What’s Not to Love About the State of Music Industry?

The music industry is changing faster than ever before, and some people see that as a

bad thing while others say it’s about time.

Streaming has wrecked the traditional distribution channels such as physical recordings

and terrestrial radio. Live performances came to a screeching halt when governments

locked down the world for two years, forcing people to get their fix of live music in their

homes, often alone or with a handful of friends, on screens.

Some people bemoan all of that and other factors that are transforming the music

industry. I, however, am one of those who say, “It is about time.” In fact, I believe we may be living in another Golden Era of Music. Let me tick off a few reasons why I think the business is thriving.

More people have more access to music than ever before. Basically,

anywhere that is connected to the worldwide web is connected to a wider variety

than ever before. More fans mean more demand means more revenue for artists,

producers, studios, and distributors.

The number of distribution channels is exploding. There was a time fans

could experience music only by going to performances, listening to recordings,

and on AM and FM radio. Today, people can hear music through Internet radio,

streaming TV, satellite radio, instant downloads, artist websites, social media,

video sharing, iPods, iPads, iPhones, ringtones, video games. And on. And on.

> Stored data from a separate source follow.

-- ==== Sys2Proof/Machine/Alloc.lean ====
section
/-!
DEFINITION. Machine/Alloc.lean: the choice of a pool and the requests for buffers (R230 to R236, R247, R249).
-/
namespace Sys2Proof.Machine

/-! ## The choice (R230) -/

/-- The length the buffer manager works with is known: LEN_VALID of a port frame; always for a host or injected
frame, whose length is told with it (R152, R538). -/
def Frame.lenKnown (f : Frame) : Bool := decide (1152 ≤ f.inLp) || cLenValid f.carry

/-- E: the expected length with LEN_SLACK; the whole length, without slack, of a host or injected frame. -/
def Chip.expected (c : Chip) (f : Frame) : Nat :=
  if 1152 ≤ f.inLp then f.bytes.length else cExpLen f.carry + c.rdF Reg.bufmgr_BM_CFG 7 0

/-- The frame takes a chain of POOL2 buffers. -/
def Chip.chained (c : Chip) (f : Frame) : Bool := !f.lenKnown || decide (2048 < c.expected f)

/-- The smallest carved pool whose buffers hold `n` bytes. -/
def Chip.poolFor (c : Chip) (n : Nat) : Nat :=
  if n ≤ 128 ∧ c.poolCap 0 ≠ 0 then 0 else if n ≤ 512 ∧ c.poolCap 1 ≠ 0 then 1 else 2

/-- The pool of a frame's first buffer. -/
def Chip.poolOf (c : Chip) (f : Frame) : Nat := if c.chained f then 2 else c.poolFor (c.expected f)

/-! ## Granting (R235, R236) -/

/-- The lowest-numbered free buffer; a bitmap word found bad is rebuilt and passed over (R239). -/
def Chip.pick (c : Chip) (p : Nat) : Nat → Option Nat × Chip
  | 0 => (none, c)
  | fuel + 1 =>
    match c.lowestFree p with
    | none => (none, c)
    | some n =>
      match c.ecc 0x221 2 (bufKey p n / 64) with
      | (.bad, c1) =>
        ({ c1 with buf := { c1.buf with rebuilding := bufKey p (n / 64 * 64) :: c1.buf.rebuilding } }).pick p fuel
      | (_, c1) => (some n, c1)

/-- A request finds a buffer: one is free, and a request not charged to headroom leaves HR_RSV (R236). -/
def Chip.grantable (c : Chip) (p : Nat) (hr : Bool) : Bool :=
  (c.lowestFree p).isSome &&
    (hr || decide (c.poolShared p < c.poolCap p - c.rdF (Reg.bufmgr_HR_RSV p) 21 0))

/-- A buffer is granted to a frame: its state word is written, a chain is linked, the levels follow (R231, R237). -/
def Chip.grant (c : Chip) (fid p : Nat) : Chip :=
  match c.pick p 4, mget c.frames fid with
  | (some n, c1), some f =>
    let hr := f.headroom.map fun k => (f.inLp, k)
    let b : BufSt := { tag := bufTag f.inLp, hr, grp := c1.fbGroup f.inLp }
    let bufs1 := match f.bufs.getLast? with
      | some (2, m) => (match mget c1.buf.bufs (bufKey 2 m) with
        | some x => mput c1.buf.bufs (bufKey 2 m) (some { x with link := some n })
        | none => c1.buf.bufs)
      | _ => c1.buf.bufs
    let c2 := { c1 with buf := { c1.buf with bufs := mput bufs1 (bufKey p n) (some b) } }
    let c3 := c2.onFrame fid fun x => { x with bufs := x.bufs ++ [(p, n)], units := x.units + bufUnits p }
    (c3.fbPool p).fbGroupUpd (c3.fbGroup f.inLp)
  | (_, c1), _ => c1

/-- A frame is dropped at or after point 4 for want of a buffer or of headroom. A header that has entered a weir
goes on to point 6, where the failure drops it. -/
def Chip.pointFour (c : Chip) (k : Clk) (fid code : Nat) : Chip :=
  match mget c.frames fid with
  | none => c
  | some f => match f.pos with
    | .mac | .queue => c.dropFrame k fid code 0x7FF 82
    | _ => c.failFrame k fid code

/-- NO_BUFFER (R229, R236). -/
def Chip.noBuffer (c : Chip) (k : Clk) (fid : Nat) : Chip :=
  ((c.count Reg.bufmgr_NO_BUF_CNT 1).raise 0x221 25).pointFour k fid drNoBuffer

/-- HEADROOM_EXCEEDED (R247). -/
def Chip.noHeadroom (c : Chip) (k : Clk) (fid lp : Nat) : Chip :=
  (((c.count Reg.bufmgr_HDRM_DROP_CNT 1).count (Reg.port_HDRM_DROP_PORT_CNT (lp / 8) (lp % 8)) 1).raise 0x221 24).pointFour
    k fid drHeadroom

/-- A request waits on the pool-empty path. -/
def Chip.await (c : Chip) (k : Clk) (fid p : Nat) (patient : Bool) : Chip :=
  { c with buf := { c.buf with waiting := c.buf.waiting ++ [{ fid, pool := p, since := k.now, patient }] } }

/-- A frame from LP1152 or a sluice waits and is never dropped for a buffer (R249). -/
def Frame.patient (f : Frame) : Bool := decide (1152 ≤ f.inLp)

/-- A request of a frame for a buffer of a pool (R236, R247, R249). -/
def Chip.request (c : Chip) (k : Clk) (fid p : Nat) : Chip :=
  match mget c.frames fid with
  | none => c
  | some f =>
    let hrFull := match f.headroom with
      | some s => decide (c.rdF (Reg.port_HDRM_TH (f.inLp / 8) (f.inLp % 8) s) 19 0 < c.hdrmUse f.inLp s + bufUnits p)
      | none => false
    if hrFull then c.noHeadroom k fid f.inLp
    else if f.patient && c.fbOn p 1 then c.await k fid p true
    else if c.grantable p f.headroom.isSome then c.grant fid p
    else if f.patient then c.await k fid p true
    else if c.fbOn p 2 && decide (c.pushClass ≤ f.arrClass) then
      let c1 := if c.pushEn then c.pushOut k f.arrClass (c.fbGroup f.inLp) (some p) 1 4 0 else c
      c1.await k fid p false
    else c.noBuffer k fid

/-! ## Chains (R231, R232) -/

/-- A frame waits for a buffer. -/
def Chip.waits (c : Chip) (fid : Nat) : Bool := c.buf.waiting.any fun r => r.fid == fid

/-- Bytes that the buffers of a frame can hold. -/
def Frame.room (f : Frame) : Nat := f.bufs.foldl (fun n b => n + bufSize b.1) 0

/-- Further POOL2 buffers are requested while bytes have arrived that the chain does not hold. -/
def Chip.chainMore (c : Chip) (k : Clk) (fid : Nat) : Nat → Chip
  | 0 => c
  | n + 1 =>
    match mget c.frames fid with
    | none => c
    | some f =>
      if f.bufs.isEmpty ∨ f.failed.isSome ∨ c.waits fid ∨ f.held ≤ f.room ∨ !c.chained f then c
      else (c.request k fid 2).chainMore k fid n

/-- Buffers a frame of 16,383 bytes can take. -/
def chainFuel : Nat := 9

/-- Byte E + 1 of a frame with a valid length arrives (R232). -/
def Chip.lengthMismatch (c : Chip) (k : Clk) (fid : Nat) : Chip :=
  match mget c.frames fid with
  | none => c
  | some f =>
    if !f.lenKnown ∨ !f.asked ∨ f.failed.isSome ∨ f.bytes.length ≤ c.expected f then c
    else ((c.count Reg.bufmgr_LEN_LONG_CNT 1).raise 0x221 26).failFrame k fid drLength

/-- A port frame that ends before byte EXP_LEN is counted (R233). -/
def Chip.lenShort (c : Chip) (fid : Nat) : Chip :=
  match mget c.frames fid with
  | none => c
  | some f =>
    if f.inLp < 1152 && f.asked && cLenValid f.carry && decide (f.bytes.length < cExpLen f.carry) then
      c.count Reg.bufmgr_LEN_SHORT_CNT 1
    else c

/-- The length checks of a frame that has ended (R232, R233). -/
def Chip.lengthChecks (c : Chip) (k : Clk) (fid : Nat) : Chip := (c.lengthMismatch k fid).lenShort fid

/-- COMPLETE sets once the last byte is written and the checks have passed (R255, R261). -/
def Chip.tryComplete (c : Chip) (fid : Nat) : Chip :=
  c.onFrame fid fun f =>
    if f.ended && f.failed.isNone && f.asked && decide (f.stored ≤ f.room) then { f with complete := true } else f

/-- BUFFER_ALLOC: the pool is chosen and the first buffer requested (R229, R230, R247). A host or injected frame
asks before it is parsed (R152, R538). -/
def Chip.bufferAlloc (c : Chip) (k : Clk) (fid : Nat) : Chip :=
  match mget c.frames fid with
  | none => c
  | some f =>
    if f.asked ∨ (f.pos = .mac ∧ f.inLp < 1152) ∨ f.pos = .done then c
    else
      let slot := match c.slotOf f.inLp f.arrClass with
        | some s => if c.xoff f.inLp s then some s else none
        | none => none
      let stored := if f.lenKnown then min f.stored (c.expected f) else f.stored
      let c1 := c.onFrame fid fun x => { x with asked := true, headroom := slot, stored }
      if !c1.bmReady then c1.noBuffer k fid
      else
        let c2 := (c1.request k fid (c1.poolOf f)).chainMore k fid chainFuel
        (if f.ended then c2.lengthChecks k fid else c2).tryComplete fid

/-- CHAIN_BUFFER_REQUEST: the first byte that does not fit the chain arrives. -/
def Chip.chainRequest (c : Chip) (k : Clk) (fid : Nat) : Chip :=
  match mget c.frames fid with
  | none => c
  | some f =>
    if f.bufs.isEmpty ∨ f.room < f.arrived ∨ f.ended then c
    else (c.onFrame fid fun x => { x with arrived := f.room + 1 }).chainMore k fid 1

/-! ## The pool-empty path (R236, R249) -/

/-- Requester ID of a waiting request (R236). -/
def Chip.reqId (c : Chip) (r : BufReq) : Nat :=
  if r.ret.isSome then 1169 else match mget c.frames r.fid with | some f => f.inLp | none => 0

/-- Arrival class of a waiting request's frame. -/
def Chip.reqClass (c : Chip) (r : BufReq) : Nat := match mget c.frames r.fid with | some f => f.arrClass | none => 0

/-- A waiting request is a chain continuation. -/
def Chip.reqChain (c : Chip) (r : BufReq) : Bool := match mget c.frames r.fid with | some f => !f.bufs.isEmpty | none => false

/-- Request `x` is granted before `y`: the higher class, the lower requester, the chain continuation. -/
def Chip.reqBefore (c : Chip) (x y : BufReq) : Bool :=
  decide (c.reqClass y < c.reqClass x) || (c.reqClass x == c.reqClass y &&
    (decide (c.reqId x < c.reqId y) || (c.reqId x == c.reqId y && c.reqChain x && !c.reqChain y)))

/-- A waiting request may be granted now. -/
def Chip.reqReady (c : Chip) (r : BufReq) : Bool :=
  let hr := match mget c.frames r.fid with | some f => r.ret.isNone && f.headroom.isSome | none => false
  c.grantable r.pool hr && !(r.patient && c.fbOn r.pool 1)

/-- A buffer is granted to the return of a spilled copy, whose UNITS stay as they are until it ends (R314, R315). -/
def Chip.grantReturn (c : Chip) (fid p : Nat) : Chip :=
  let u := match mget c.frames fid with | some f => f.units | none => 0
  (c.grant fid p).onFrame fid fun x => { x with units := u }

/-- A return asks for the buffers its frame still needs: it waits while the pool pauses or has none (R249, R315). -/
def Chip.returnAsk (c : Chip) (k : Clk) (cid fid p : Nat) : Nat → Chip
  | 0 => c
  | n + 1 =>
    match mget c.frames fid with
    | none => c
    | some f =>
      if !f.bufs.isEmpty ∧ f.stored ≤ f.room then c
      else if !c.fbOn p 1 && c.grantable p false then (c.grantReturn fid p).returnAsk k cid fid 2 n
      else { c with buf := { c.buf with
        waiting := c.buf.waiting ++ [{ fid, pool := p, since := k.now, patient := true, ret := some cid }] } }

/-- POOL_EMPTY_GRANT: the first waiting request of a pool in R236 order is granted a buffer. -/
def Chip.poolGrant (c : Chip) (k : Clk) (p : Nat) : Chip :=
  let ready := c.buf.waiting.filter fun r => r.pool == p && c.reqReady r
  match ready.foldl (fun best x => match best with
      | none => some x
      | some y => if c.reqBefore x y then some x else best) none with
  | none => c
  | some r =>
    let c1 := { c with buf := { c.buf with waiting := c.buf.waiting.erase r } }
    match r.ret with
    | some cid => (c1.grantReturn r.fid p).returnAsk k cid r.fid 2 chainFuel
    | none => ((c1.grant r.fid p).chainMore k r.fid chainFuel).tryComplete r.fid

/-- NO_BUFFER_TIMEOUT: 64 core clocks pass without a grant (R231, R236). -/
def Chip.noBufferTimeout (c : Chip) (k : Clk) (fid : Nat) : Chip :=
  match c.buf.waiting.find? fun r => r.fid == fid && !r.patient with
  | none => c
  | some r => ({ c with buf := { c.buf with waiting := c.buf.waiting.erase r } }).noBuffer k fid

end Sys2Proof.Machine
end

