-- ==== Sys2Proof/Machine/Flags.lean ====
section
/-!
DEFINITION. Machine/Flags.lean: what an ALU computes, the condition bits a comparison yields, and the mask
bits and branches that depend on them (R115, R117, R119).
-/
namespace Sys2Proof.Machine

/-- The minimum length of a word with an opcode, in clocks (R117). -/
def opClocks (op : Nat) : Nat := if op = 0x2B ∨ op = 0x2C ∨ op = 0x2F then 2 else 1

/-- m: the largest clock figure among the four opcodes of a word (R129). -/
def wordClocks (w : BitVec 256) : Nat :=
  max (max (opClocks (aluOp (mwAlu w 0))) (opClocks (aluOp (mwAlu w 1))))
    (max (opClocks (aluOp (mwAlu w 2))) (opClocks (aluOp (mwAlu w 3))))

/-- A condition as a word: 1 or 0. -/
def cond (b : Bool) : Word := if b then 1 else 0

/-- The ones'-complement sum of two 16-bit numbers with end-around carry. -/
def csum16 (a b : Nat) : Nat := (a + b) % 65536 + (a + b) / 65536

/-- Leading zeros of a word of `n` bits. -/
def clz (a : Word) : Nat → Nat
  | 0 => 0
  | n + 1 => if bit a n then 0 else 1 + clz a n

/-- Trailing zeros, from bit `i` with `n` bits left. -/
def ctz (a : Word) (i : Nat) : Nat → Nat
  | 0 => 0
  | n + 1 => if bit a i then 0 else 1 + ctz a (i + 1) n

/-- Bits set among the low `n`. -/
def popc (a : Word) : Nat → Nat
  | 0 => 0
  | n + 1 => (if bit a n then 1 else 0) + popc a n

/-- The mask of `w` low bits, `w` = 0 meaning 32. -/
def lowMask (w : Nat) : Word := if w = 0 then 0xFFFFFFFF else wd (2 ^ w - 1)

/-- The result of an opcode (R117): `none` when nothing is written. `old` is the destination's value at the
start of the word, `lor` the OR of A over the active lanes. -/
def aluResult (op : Nat) (a b imm old lor : Word) : Option Word :=
  let s := b.toNat % 32
  let w := b.toNat / 32 % 32
  match op with
  | 0x01 => some a
  | 0x02 => some (a + b)
  | 0x03 => some (a - b)
  | 0x04 => some (wd (clampTo 0xFFFFFFFF (a.toNat + b.toNat)))
  | 0x05 => some (wd (a.toNat - b.toNat))
  | 0x06 => some (a + 1)
  | 0x07 => some (a - 1)
  | 0x08 => some (a &&& b)
  | 0x09 => some (a ||| b)
  | 0x0A => some (a ^^^ b)
  | 0x0B => some (a &&& ~~~b)
  | 0x0C => some (~~~a)
  | 0x0D => some (a <<< s)
  | 0x0E => some (a >>> s)
  | 0x0F => some (a.sshiftRight s)
  | 0x10 => some (a.rotateLeft s)
  | 0x11 => some (a.rotateRight s)
  | 0x12 => some (cond (a == b))
  | 0x13 => some (cond (a != b))
  | 0x14 => some (cond (a.ult b))
  | 0x15 => some (cond (a.ule b))
  | 0x16 => some (cond (b.ult a))
  | 0x17 => some (cond (b.ule a))
  | 0x18 => some (cond (a.slt b))
  | 0x19 => some (cond (b.sle a))
  | 0x1A => some (if a.ult b then a else b)
  | 0x1B => some (if a.ult b then b else a)
  | 0x1C => some (if a.ult b then b - a else a - b)
  | 0x1D => if b = 0 then none else some a
  | 0x1E => some (cond ((a ^^^ b) &&& imm == 0))
  | 0x1F => some (cond ((a ^^^ b) &&& imm != 0))
  | 0x20 => some (cond (decide (b.toNat % 65536 ≤ a.toNat % 65536) && decide (a.toNat % 65536 ≤ b.toNat / 65536)))
  | 0x21 => some ((a >>> s) &&& lowMask w)
  | 0x22 => some ((old &&& ~~~(lowMask w <<< s)) ||| ((a &&& lowMask w) <<< s))
  | 0x23 => some (wd (leNat (wordBytesBE a)))
  | 0x24 => some (wd (clz a 32))
  | 0x25 => some (wd (ctz a 0 32))
  | 0x26 => some (wd (popc a 32))
  | 0x27 => some (wd (popc a 32 % 2))
  | 0x28 => some (a ||| oneBit s)
  | 0x29 => some (a &&& ~~~oneBit s)
  | 0x2A => some (cond (bit a s))
  | 0x2B => some (wd (a.toNat % 65536 * (b.toNat % 65536)))
  | 0x2C => some (wd (a.toNat % 65536 * (b.toNat % 65536) / 65536))
  | 0x2D => some (wd (a.toNat / 65536 * 65536 + csum16 (a.toNat % 65536) (b.toNat % 65536)))
  | 0x2E => some (wd (csum16 (a.toNat / 65536) (a.toNat % 65536)))
  | 0x2F => some lor
  | _ => none

/-- The mask bit after a write of a mask destination: MSET, MAND, MOR (R115). -/
def maskAfter (dst : Nat) (old : Bool) (res : Word) : Bool :=
  if dst = 0xD1 then res != 0 else if dst = 0xD2 then old && res != 0 else if dst = 0xD3 then old || res != 0 else old

/-- A destination is a mask destination. -/
def isMaskDst (dst : Nat) : Bool := dst == 0xD1 || dst == 0xD2 || dst == 0xD3

/-- A word whose bit n is set where a list of conditions holds at n. -/
def bitsOf (l : List Bool) : Word := wd (l.foldr (fun b acc => b.toNat + 2 * acc) 0)

/-- A BR code names NEXT (R120). -/
def brNamesNext (br : Nat) : Bool := (decide (1 ≤ br) && decide (br ≤ 7)) || br == 9

/-- What BR does (R119). -/
inductive Branch where
  | go (next : Nat)
  | call (next ret : Nat)
  | ret
  deriving DecidableEq, Repr

/-- The branch of a word: `any` and `all` are the masks after the word, `flag` the condition of codes 5 and 6.
Codes 10 to 15 act as SEQ. -/
def branchOf (br pc next : Nat) (any all cr flag : Bool) : Branch :=
  match br with
  | 1 => .go next
  | 2 => .go (if any then next else pc + 1)
  | 3 => .go (if any then pc + 1 else next)
  | 4 => .go (if all then next else pc + 1)
  | 5 => .go (if cr then next else pc + 1)
  | 6 => .go (if flag then next else pc + 1)
  | 7 => .call next (pc + 1)
  | 8 => .ret
  | 9 => if any then .call next (pc + 1) else .go (pc + 1)
  | _ => .go (pc + 1)

end Sys2Proof.Machine
end

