/-! ## The page's command registers (R202) -/

/-- The command block formed from the registers of the page. -/
def Chip.emPageBlock (c : Chip) : List Byte :=
  let w := c.rd Reg.em_TBL_CMD
  beBytes 1 (fld w 27 24) ++ beBytes 1 1 ++ beBytes 1 (fld w 19 16) ++ [0] ++
  wordBytesBE (c.rd Reg.em_TBL_LOC) ++
  ((List.range 4).map fun n => wordBytesBE (c.rd (Reg.em_TBL_KEY n))).flatten ++
  ((List.range 4).map fun n => wordBytesBE (c.rd (Reg.em_TBL_DATA n))).flatten ++
  wordBytesBE (c.rd Reg.em_TBL_CTL_HI) ++ wordBytesBE (c.rd Reg.em_TBL_CTL_LO) ++
  wordBytesBE (c.rd Reg.em_TBL_CTL_MASK_HI) ++ wordBytesBE (c.rd Reg.em_TBL_CTL_MASK_LO) ++
  wordBytesBE (c.rd Reg.em_TBL_ARG) ++ [0, 0, 0, 0]

/-- A write of TBL_CMD: with GO 1 the block is submitted; while GO reads 1 it does nothing and leaves
BUSY (R202). -/
def Chip.emCmdWrite (c : Chip) (k : Clk) (agent : Nat) (v : Word) : Chip :=
  if c.rdB Reg.em_TBL_CMD 31 then
    if bit v 31 then c.wr Reg.em_TBL_STATUS (wd stBusy)
    else c.wr Reg.em_TBL_CMD ((v &&& 0x0F0F0000) ||| 0x80000000)
  else
    let c1 := c.wr Reg.em_TBL_CMD (v &&& 0x8F0F0000)
    if bit v 31 then c1.emSubmit k { agent, dma := false, blk := c1.emPageBlock, dest := .page } else c1

/-! ## Geometry (R175) -/

/-- Ranges of two instances overlap. -/
def Chip.emOverlap (c : Chip) (i base size : Nat) : Bool :=
  (List.range 16).any fun j => j != i && c.emEn j &&
    decide (c.emBase j < base + size) && decide (base < c.emBase j + c.emSize j)

/-- A write of EM_GEOM: `false` when it is an access error of kind 5. -/
def Chip.emGeomWrite (c : Chip) (i : Nat) (v : Word) : Bool × Chip :=
  if c.emEn i then
    if bit v 31 then (false, c) else (true, c.wrF (Reg.em_EM_GEOM i) 31 31 0)
  else
    let size := fld v 24 16
    let base := fld v 7 0
    if !bit v 31 then (true, c.wr (Reg.em_EM_GEOM i) (v &&& 0x01FF00FF))
    else if size = 0 ∨ 256 < base + size ∨ c.emOverlap i base size then (true, c.raise 0x231 23)
    else
      let c1 := c.wr (Reg.em_EM_GEOM i) (v &&& 0x81FF00FF)
      (true, { c1 with tbl := { c1.tbl with
        em := mclear c1.tbl.em (base * 8192) ((base + size) * 8192)
        emClearing := i :: c1.tbl.emClearing.erase i } })

/-! ## Lookups (R174, R176 to R180, R193) -/

/-- The 16 MISS_DATA bytes of an instance. -/
def Chip.emMiss (c : Chip) (i : Nat) : List Byte :=
  ((List.range 4).map fun n => wordBytesBE (c.rd (Reg.em_MISS_DATA i n))).flatten

/-- A result slot in the layout RES_FMT selects (R178). -/
def Chip.emResult (c : Chip) (i : Nat) (data : List Byte) (status : Nat) : List Byte :=
  if c.rdB (Reg.em_EM_CFG i) 30 then slice data 0 14 ++ [0] ++ beBytes 1 status else slice data 0 16

/-- The upset words among the 16 slots a lookup reads, checked in order (R179). -/
def Chip.emCheck (c : Chip) : List Nat → Bool × Chip
  | [] => (true, c)
  | w :: ws =>
    match c.ecc 0x231 0 w with
    | (.bad, c1) => (false, c1)
    | (_, c1) => c1.emCheck ws

/-- A learn event (R194). -/
def learnEvent (k : Clk) (i kind epoch lp old : Nat) (key : List Byte) : List Byte :=
  slice key 0 16 ++ beBytes 2 lp ++ beBytes 2 old ++ beBytes 1 i ++ beBytes 1 kind ++ beBytes 2 epoch ++
  beBytes 4 (todNs k.tod) ++ beBytes 4 (todSec k.tod)

/-- A learn event is offered to the filter and the queue (R195). -/
def Chip.learn (c : Chip) (k : Clk) (i kind epoch lp old : Nat) (key : List Byte) : Chip :=
  let f := c.emHash i 0 key % 4096
  let hold := c.rdF Reg.em_LEARN_CTL 15 0 * 1000 * rtNs
  let same := match mget c.tbl.filt f with
    | some e => e.key == key && e.inst == i && e.inLp == lp && decide (k.now - e.at_ < hold)
    | none => false
  if same then c.count Reg.em_LEARN_FILT_CNT 1
  else if 65536 ≤ c.tbl.learnQ.length then (c.count Reg.em_LEARN_DROP_CNT 1).raise 0x231 26
  else { c with tbl := { c.tbl with
    learnQ := c.tbl.learnQ ++ [learnEvent k i kind epoch lp old key]
    filt := mput c.tbl.filt f (some { key, inst := i, inLp := lp, at_ := k.now }) } }

/-- The copies of a key that a lookup sees, choice 0 first (R174, R185, R189). -/
def Chip.emMatches (c : Chip) (i : Nat) (key : List Byte) : List (Nat × Nat) :=
  let inB := fun b => ((List.range 8).filter fun s => (c.emView i b s).valid && (c.emView i b s).key == key).map fun s => (b, s)
  inB (c.emCand i 0 key) ++ inB (c.emCand i 1 key)

/-- HIT set in every live copy that a source lookup matched. -/
def Chip.emSetHit (c : Chip) (i : Nat) (ms : List (Nat × Nat)) : Chip :=
  ms.foldl (fun c m =>
    let e := c.emSlot i m.1 m.2
    if (c.emLockOf i m.1).isNone && e.valid then c.emPut i m.1 m.2 { e with ctl := ctlSet e.ctl 59 59 1 } else c) c

/-- Both candidate buckets held 8 valid entries. -/
def Chip.emBothFull (c : Chip) (i : Nat) (key : List Byte) : Bool :=
  (List.range 8).all fun s => (c.emView i (c.emCand i 0 key) s).valid && (c.emView i (c.emCand i 1 key) s).valid
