-- ==== Sys2Proof/Machine/CmdEpoch.lean ====
section
/-!
DEFINITION. Machine/CmdEpoch.lean: the meanings of the commands of configuration epochs and images (R436 to R454), one definition per row of the table.
-/
namespace Sys2Proof.Machine

/-! ## One meaning per row -/

/-- OPEN (R439). -/
def execEpochOpen (a : Agent) (e : BitVec 16) (s : State) : Host.Outcome State Fault Refusal :=
  ran s (s.put a Reg.epoch_EPOCH_CMD (goWord 1 e.toNat))

/-- ABORT (R439). -/
def execEpochAbort (a : Agent) (e : BitVec 16) (s : State) : Host.Outcome State Fault Refusal :=
  ran s (s.put a Reg.epoch_EPOCH_CMD (goWord 2 e.toNat))

/-- COMMIT (R439). -/
def execEpochCommit (a : Agent) (e : BitVec 16) (s : State) : Host.Outcome State Fault Refusal :=
  ran s (s.put a Reg.epoch_EPOCH_CMD (goWord 3 e.toNat))

/-- ROLLBACK (R444). -/
def execEpochRollback (a : Agent) (e : BitVec 16) (s : State) : Host.Outcome State Fault Refusal :=
  ran s (s.put a Reg.epoch_EPOCH_CMD (goWord 4 e.toNat))

/-- EPOCH_COPY_DONE (R438). -/
def execEpochCopyDone (s : State) : Host.Outcome State Fault Refusal :=
  ran s (s.onCore fun c => c.epCopyDone)

/-- COMMIT_BEAT (R440). -/
def execCommitBeat (s : State) : Host.Outcome State Fault Refusal :=
  ran s (s.onCore fun c => c.commitBeat s.clk)

/-- RETIRE_DONE (R438). -/
def execRetireDone (s : State) : Host.Outcome State Fault Refusal :=
  ran s (s.onCore fun c => c.retireDone)

/-- RETIRE_TIMEOUT (R443). -/
def execRetireTimeout (s : State) : Host.Outcome State Fault Refusal :=
  ran s (s.onCore fun c => c.retireTimeout s.clk)

/-- RETIRE_DROPS_DONE (R438). -/
def execRetireDropsDone (s : State) : Host.Outcome State Fault Refusal :=
  ran s (s.onCore fun c => c.retireDropsDone)

/-- JOURNAL_REPLAY (R447). -/
def execJournalReplay (s : State) : Host.Outcome State Fault Refusal :=
  ran s (s.onCore fun c => c.journalReplay s.clk)

/-- CFG_WRITE (R452). -/
def execCfgWrite (slot : Fin 4) (flume : Bool) (addr : BitVec 64) (len : Word) (host : List Byte) (s : State) : Host.Outcome State Fault Refusal :=
  ran s (s.onCore fun c => c.cfgWrite slot.val flume addr.toNat len.toNat host)

/-- CFG_READ (R452). -/
def execCfgRead (slot : Fin 4) (addr : BitVec 64) (len : Word) (s : State) : Host.Outcome State Fault Refusal :=
  ran s (s.onCore fun c => c.cfgRead slot.val addr.toNat len.toNat)

/-- CFG_SAVE_ACTIVE (R452). -/
def execCfgSaveActive (slot : Fin 4) (s : State) : Host.Outcome State Fault Refusal :=
  ran s (s.onCore fun c => c.cfgSaveActive slot.val)

/-- JNL_SAVE (R452). -/
def execJnlSave (s : State) : Host.Outcome State Fault Refusal :=
  ran s (s.onCore fun c => c.jnlSave)

/-- FLASH_ERASE (R451). -/
def execFlashErase (slot : Fin 5) (s : State) : Host.Outcome State Fault Refusal :=
  ran s (s.onCore fun c => c.flashErase slot.val)

end Sys2Proof.Machine
end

 Exposure to various genres increases the number of cross-over fans.

Twenty years ago, fans identified with one style of music. “I love country.” “Hip

hop’s my bag.” “Consider me an opera fanatic.” “I’m a jazz man.” Now people are

taking advantage of all the ways they can experience music, they are breaking

down the silos of their tastes in music. It’s not unusual to find personal playlists

that include such diverse tracks as The Clash, L'amour est un oiseau rebelle, the

Grateful Dead, Ray Wylie Hubbard, and Charlie Parker. The hippest folks

are cultural omnivores.

Stardom is being redefined. There may never again be mega-talent like

Michael Jackson, but the path to fame is wide and getting wider. A big factor in

Michael-level stardom was the limited number of channels of musical access,

which meant frequent-play was controlled by public taste. Forget that. The new

paradigm leaves much more room for mid-level artists—of all genres—to

cultivate their fan base.

Fans are now music-business insiders. Many audiences are no longer

satisfied with a passive role when it comes to music. They demand interactive

concerts. They’re excited to post comments or photos on their favorite group’s

blog. They want to vote for the next members of the YouTube Symphony

Orchestra. They love to remash tracks from interesting groups.

Artists are in the creative and business driver seats. It is now easier and less

expensive to record music, disseminate music, and market music than ever

before. It is no longer necessary to have the backing of a major record label or

management to create an international reputation. Savvy musicians can do this

largely from their own home.

Music is everywhere. Music is healthy. Music is thriving. Music is celebrating. 

But what does all this mean for musicians?

Change happens. Artists who change with it will win; those who are stuck in the good

old days likely will not find the coming days as good. Those who come out on top will be

those with the entrepreneurial foresight to spot and act upon new opportunities. Finding

them may not always be easy and requires imagination. But surely, in this Golden Era

of Music, they do exist. 

So, the next time you feel depressed about all the gloom and doom, take that energy

and focus it on finding positive solutions. Look for the bright spots.